So here I am all over again. Seven different emergency departments in six weeks because I really have no choice. No choice but to go there or to do something stupid in the streets to keep myself from feeling sick and in pain.

No choice but to do what I have to do.

image credit


The intern

Shit.

That man is my patient. That man. I already saw him when I walked through the waiting room writhing all around and rocking back and forth. Eyes all wild and body positioned all funny. I swear he moaned louder when he saw me walking by in this white coat. Can't even lie -- I hoped that he didn't belong to me. But Murphy's law. He did. That man.

Shit.

I still have to go back to the wards. And this? It's just too much. I overheard them triaging him and even that was hard. He just wouldn't stop pushing and explaining and moaning -- and that was just his vital signs being taken. Every so often he would let out this yelping sound that sounded like someone stepping on a sleeping dog's tail. I wasn't sure what to make of that, but he did look miserable.

Just not that miserable. Not yelping-out-loud-at-the-top-of-your-lungs miserable.

I looked over his chart and his chief complaint. And the refills he was requesting? Oxycodone? Dilaudid?

Dilaudid? Seriously?

So I introduced myself and listened to what he had to say. And just like in triage, he had a lot to say. A whole lot. And mostly, it wasn't so bad. He actually seemed to be a pretty nice guy for the most part. But it was weird the way he kept going from very, very miserable to very, very mad to very, very syrupy sweet and cooperative.

Something about it made me tired.

I wonder. Would it be the end of the world to just give him what he's asking for?



The attending

Ugggh. 

That poor intern. He looks so exhausted already. And seriously? I don't blame him. These kinds of interactions suck you bone dry. Dry of any traces of the already limited energy you came to clinic with.

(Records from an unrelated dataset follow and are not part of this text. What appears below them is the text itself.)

/-- The word that DRD reads (R201): the context record as laid out; zero for a program never committed; a free value for
every record whose layout the spec does not give, and past the end of one. -/
def State.drdWord (s : State) (t : BitVec 4) (region : Nat) (key : W64) (off : Nat) : W64 :=
  let c := (s.queue (s.thread t).queue).ctx
  if region = 1 && off < 2 && bits key 19 0 < s.build.contexts then
    (s.ctx (key.extractLsb' 0 20)).record.extractLsb' (64 * off) 64
  else if region = 2 && tget 0 s.lnd.current (65536 * c.toNat + bits key 15 0) = 0 then 0
  else Config.deckRecord region key.toNat off s.free

/-- UOP_DRD: the record asked for arrives when the thread resumes from DECK_WAIT; an unassigned region code is a
control-store fault (R201). -/
def execUopDrd (t : BitVec 4) (s : State) : Host.Outcome State Fault Refusal :=
  .next (s.uop t 0x20 (fun s w =>
    let region := uArg8 w
    let key := s.uReg t (uTa w)
    let c := (s.queue (s.thread t).queue).ctx
    if region = 0 || 5 < region then s.ucFault t
    else
      let v := s.drdWord t region key (uArg16 w)
      let k := if region = 2 then 65536 * c.toNat + bits key 15 0 else 4096 * c.toNat + bits key 11 0
      let s := { s with free := s.free + 1 }
      ((s.updThread t (fun x => { x with
        upc := x.upc + 1, drd := some (uTd w, v)
        reads := if region = 2 || region = 3 then x.reads ++ [(region, k, s.lnd.commits)] else x.reads })).park t
          .deckWait)))

/-- UOP_OBJ: handle TA into handle-list entry ARG8[2:0], its object's length to TD (R202). -/
def execUopObj (t : BitVec 4) (s : State) : Host.Outcome State Fault Refusal :=
  .next (s.uop t 0x21 (fun s w =>
    (s.uNext t).objInto t ((s.uReg t (uTa w)).extractLsb' 0 32) (uArg8 w % 8) (uTd w)))

/-- UOP_BLZ: the Blaze TA[15:0] is tested against the context under R168; the thread waits for the Deck, and a Blaze that
does not allow the context, or at or above the count of Blazes, rejects the packet at its turn (R168, R398). -/
def execUopBlz (t : BitVec 4) (s : State) : Host.Outcome State Fault Refusal :=
  .next (s.uop t 0x22 (fun s w =>
    let n : BitVec 16 := (s.uReg t (uTa w)).extractLsb' 0 16
    let c := (s.queue (s.thread t).queue).ctx
    let st : Option (BitVec 8) := if s.build.blazes ≤ n.toNat then some 0x04
      else if s.blazeAdmits n c then none else some 0x03
    ((s.uNext t).updThread t (fun x => { x with reject := st })).park t .deckWait))

/-- UOP_STE: operation-image word ARG8[2:0] ← TA. -/
def execUopSte (t : BitVec 4) (s : State) : Host.Outcome State Fault Refusal :=
  .next (s.uop t 0x28 (fun s w =>
    (s.updThread t (fun x => { x with img := imgSet x.img (uArg8 w % 8) (s.uReg t (uTa w)) })).uNext t))

/-- UOP_ADMIT: the commit under R203, with ARG8[1:0] + 1 entries, the actions of ARG8[7:4], the kind ARG16[7:0] and
operand TA. -/
def execUopAdmit (t : BitVec 4) (s : State) : Host.Outcome State Fault Refusal :=
  .next (s.uop t 0x30 (fun s w =>
    s.admitPacket t (uArg16 w % 256) (uArg8 w % 4 + 1) (uArg8 w / 16) (s.uReg t (uTa w))))

/-- UOP_REJ: the packet is rejected with status ARG8. -/
def execUopRej (t : BitVec 4) (s : State) : Host.Outcome State Fault Refusal :=
  .next (s.uop t 0x31 (fun s w => s.reject t (BitVec.ofNat 8 (uArg8 w))))

/-- UOP_REJIF: as REJ, if condition ARG16[3:0] holds for TA. -/
def execUopRejif (t : BitVec 4) (s : State) : Host.Outcome State Fault Refusal :=
  .next (s.uop t 0x32 (fun s w =>
    match ucCond (uArg16 w % 16) (s.uReg t (uTa w)) with
    | none => s.ucFault t
    | some true => s.reject t (BitVec.ofNat 8 (uArg8 w))
    | some false => s.uNext t))

/-! ## Traps -/

/-- DECK_WAIT: the Deck data arrives; DRD's value reaches TD, and the thread resumes at the next microword, or a BLZ that
failed rejects the packet (R206). -/
def execDeckWait (t : BitVec 4) (s : State) : Host.Outcome State Fault Refusal :=
  let th := s.thread t
  .next (if th.trap = some .deckWait then
      let s := s.updThread t (fun x => { x with trap := none, drd := none })
      let s := match th.drd with | some (r, v) => s.uSet t r v | none => s
      match th.reject with | some st => s.reject t st | none => s
    else s)

/-- XLT_MISS: once the object-table entry has been read and cached the thread resumes; a failed read rejects the packet
with FAULT_ACCESS (R206, R572). -/
def execXltMiss (t : BitVec 4) (s : State) : Host.Outcome State Fault Refusal :=
  let th := s.thread t
  .next (if th.trap = some .xltMiss && th.miss.isNone then
      let s := s.updThread t (fun x => { x with trap := none })
      match th.reject with | some st => s.reject t st | none => s
    else s)

/-- ORDER: once no earlier packet of the queue is held, the thread retries its ADMIT or its rejection (R203, R206). -/
def execOrder (t : BitVec 4) (s : State) : Host.Outcome State Fault Refusal :=
  let th := s.thread t
  .next (if th.trap = some .order && !s.earlierHeld t then
      let s := s.updThread t (fun x => { x with trap := none })
      match th.reject with
      | some st => s.reject t st
      | none => s
    else s)

/-- HEADER: the header checker's Blaze reads have finished; the thread retries (R202, R206). -/
def execHeader (t : BitVec 4) (s : State) : Host.Outcome State Fault Refusal :=
  let th := s.thread t
  .next (if th.trap = some .header then
      let s := s.updThread t (fun x => { x with trap := none, headerDone := true, headerFail := s.headerBlazeFail t })
      match th.reject with | some st => s.reject t st | none => s
    else s)

/-- LOCK: the commit lock is released and the thread retries its ADMIT (R205, R206). -/
def execLock (t : BitVec 4) (s : State) : Host.Outcome State Fault Refusal :=
  .next (if (s.thread t).trap = some .lock && (s.uc.lockHolder.isNone || s.uc.lockHolder = some t.toNat)
    then s.updThread t (fun x => { x with trap := none }) else s)

/-- RUNAWAY (R208): a routine that has executed 4,096 microwords without a terminal one, or whose microword has an
unassigned UOP, is rejected with MALFORMED; a microword found with an uncorrectable error forces a front-end reset. -/
def execRunaway (t : BitVec 4) (uncorr : Bool) (s : State) : Host.Outcome State Fault Refusal :=
  let th := s.thread t
  .next (if !s.feRuns || s.chosen ≠ some t.toNat then s
    else if uncorr then s.ucUncorr
    else if 4096 ≤ th.count || !uAssigned (uOp (s.microword t)) then s.ucFault t else s)

/-- A packet of a microcode-defined opcode starts its routine at the dispatch entry's START with fresh registers (R171,
R203): the micro-operations then run one by one. -/
def execMicrocodeDefinedOpcode (t : BitVec 4) (s : State) : Host.Outcome State Fault Refusal :=
  let th := s.thread t
  .next (if th.busy && th.trap.isNone && th.reject.isNone && 0x80 ≤ (pktOpcode th.pkt).toNat && th.count = 0 then
      s.updThread t (fun x => { x with upc := x.startPc, regs := s.startRegs x.queue x.pkt, img := headerImage x.pkt })
    else s)

end Sys2Proof.Machine
end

It sure does.

Especially when you're an intern.

A lot about this is just like what I've seen many times over. Youngish person comes in. Usually not fitting the more common demographic of our patient population. Why this is? I'm not so sure. What it usually suggests is that a wide net of providers has been cast. At least that's what it seems like.  So yeah, the story is usually predictable--some long and convoluted tale about their journey through chronic pain. A journey over rivers and through woods. Some reference usually to college education and a highly successful career that all folded in like origami after the nidus of this pain began. And somehow, some way that journey always seems to end with words like "oxycodone" or "percocet".

Or in this gentleman's case, "hydromorphone or dilaudid."

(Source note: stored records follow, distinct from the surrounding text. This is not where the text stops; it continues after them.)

/-- The launch has ended with OK (R329 step 4): its report, held while the control core restarts (R477), and what follows on the cluster: the chained launch, or in a
recovery the next suspect (R529). -/
def State.completeLaunch (s : State) (c : BitVec 6) (l : Launch) : State :=
  let s := s.charge c
  let s := if (s.proc (3 + c.toNat)).state = .running then s.report l.entry 0x00 false
    else s.updCluster c (fun x => { x with heldEnds := x.heldEnds ++ [l.entry] })
  let s := match l.chain with | some k => s.chainReady k | none => s
  match (s.cluster c).recovery with
  | some r =>
    let todo := match l.chain with
      | some k => if r.todo.any (fun p => p.2 = k) then r.todo else (.chained, k) :: r.todo
      | none => r.todo
    let r' : Recovery := { r with now := none, todo }
    let s := match (s.cluster c).ctx, (s.cluster c).slice with
      | some k, some i => s.setSlice k i .empty
      | _, _ => s
    let s := s.updCluster c (fun x => { x with
      active := none, preempt := false, stall := 0, ctx := none, slice := none, recovery := some r' })
    if todo.isEmpty then s.updCluster c (Cluster.sendSync true 15 false)
    else s.updCluster c Cluster.linkReset
  | none => s.updCluster c (fun x => { x with active := none, preempt := false, stall := 0, chainNext := l.chain })

/-! ## DONE and FLUSHED -/

/-- A launch whose operation answered WINDOW or POISON is reported failed once every operation is DONE (R87); its context
is torn down. While a front-end reset is in progress, or the control core restarts, the report waits (R533, R477). -/
def State.failLaunch (s : State) (c : BitVec 6) : State :=
  let x := s.cluster c
  match x.active with
  | some l =>
    if x.tokenFail && x.ops.isEmpty && !s.fwc.feBusy && (s.proc (3 + c.toNat)).state = .running then
      let s := (s.charge c).report l.entry 0x08 false
      let s := s.updCluster c (fun x => { x with
        active := none, tokenFail := false, preempt := false
        recovery := x.recovery.map (fun r => { r with now := none }) })
      s.teardown l.ctx 0x08
    else s
  | none => s

/-- One token of a DONE beat of epoch `epoch` (R85, R87); once a protocol error has reset the link the rest of the beat is old. -/
def State.doneLane (s : State) (c : BitVec 6) (epoch : BitVec 8) (lane : Nat) (tok : Nat) : State :=
  let x := s.cluster c
  if x.epoch ≠ epoch || !x.rstN then s
  else if x.link = .loopback then s.loopToken c lane tok
  else match x.ops.findIdx? (fun o => o.cls = lane) with
    | none => s.protocolError c 0x03 false
    | some i =>
      match x.ops[i]? with
      | none => s
      | some o =>
        if o.seq.toNat ≠ tok % 4096 then s.protocolError c 0x02 false
        else
          let st := tok / 2 ^ 13
          if 3 ≤ st then s.protocolError c 0x0A false
          else s.updCluster c (fun x => { x with
            ops := x.ops.eraseIdx i
            tokenFail := x.tokenFail || decide (st ≠ 0)
            sigs := if st ≠ 0 then x.sigs.takeWhile (fun g => g.tag.isNone) else x.sigs })

/-- DONE_TOKEN (R87): a beat of an old epoch is dropped whole and counted; else each lane's token completes the oldest
operation of its class, or is a protocol error; in LOOPBACK it is compared. -/
def execDoneToken (c : BitVec 6) (valid : BitVec 4) (data : W64) (epoch : BitVec 8) (s : State) :
    Host.Outcome State Fault Refusal :=
  let x := s.cluster c
  .next (if !x.rstN then s
    else if epoch ≠ x.epoch then s.dropLate c
    else
      let s := s.each ((List.range 4).filter (fun k => valid.getLsbD k)) (fun s k =>
        s.doneLane c epoch k (bits data (16 * k + 15) (16 * k)))
      (s.updCluster c Cluster.settle).failLaunch c)

/-- FLUSHED (R88, R89), or a SYNC response of a reserved KIND, which matches no request: the oldest request, if it is a taken FLUSH of the same TAG, is answered: the signal that waits for it
goes on, or is discarded after a failing token, or the final FLUSH is done; anything else is SYNC_ORDER. In LOOPBACK it is
compared (R98). -/
def execFlushed (c : BitVec 6) (msg : W32) (s : State) : Host.Outcome State Fault Refusal :=
  let x := s.cluster c
  .next (if bits msg 31 28 = 2 || bits msg 31 28 = 15 || !x.rstN then s
    else if msg.extractLsb' 16 8 ≠ x.epoch then s.dropLate c
    else if x.link = .loopback && bits msg 31 28 = 1 then s.loopSync c false msg
    else if bits msg 31 28 ≠ 1 then s.protocolError c (if x.link = .loopback then 0x0B else 0x0D) false
    else match x.sync with
      | [] => s.protocolError c 0x0D false
      | r :: rest =>
        if r.yield || !r.taken || decide (msg.extractLsb' 0 16 ≠ r.tag) then s.protocolError c 0x0D false
        else
          let s := s.updCluster c (fun x => { x with
            sync := rest
            active := if r.final then x.active.map (fun l => { l with flushDone := true }) else x.active
            sigs := if r.final then x.sigs else x.sigs.map (fun g => if g.tag = some r.tag then { g with tag := none } else g) })
          s.passSignals c)

end Sys2Proof.Machine
end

I know it's bad to think these things. I know. So I'd never say it out loud. But it is what I'm thinking. And I know it's bad.

Yes, it's bad because I know that every patient is different and that every patient has a story that is uniquely their own. But damn there are some truths or at least semi-truths that always seem to relate to this particular scenario. Always.

Truth #1:  I always feel the same way the moment I walk into the room. Tired. Immediately tired. And like I need to pay attention even closer because the words often feel slippery.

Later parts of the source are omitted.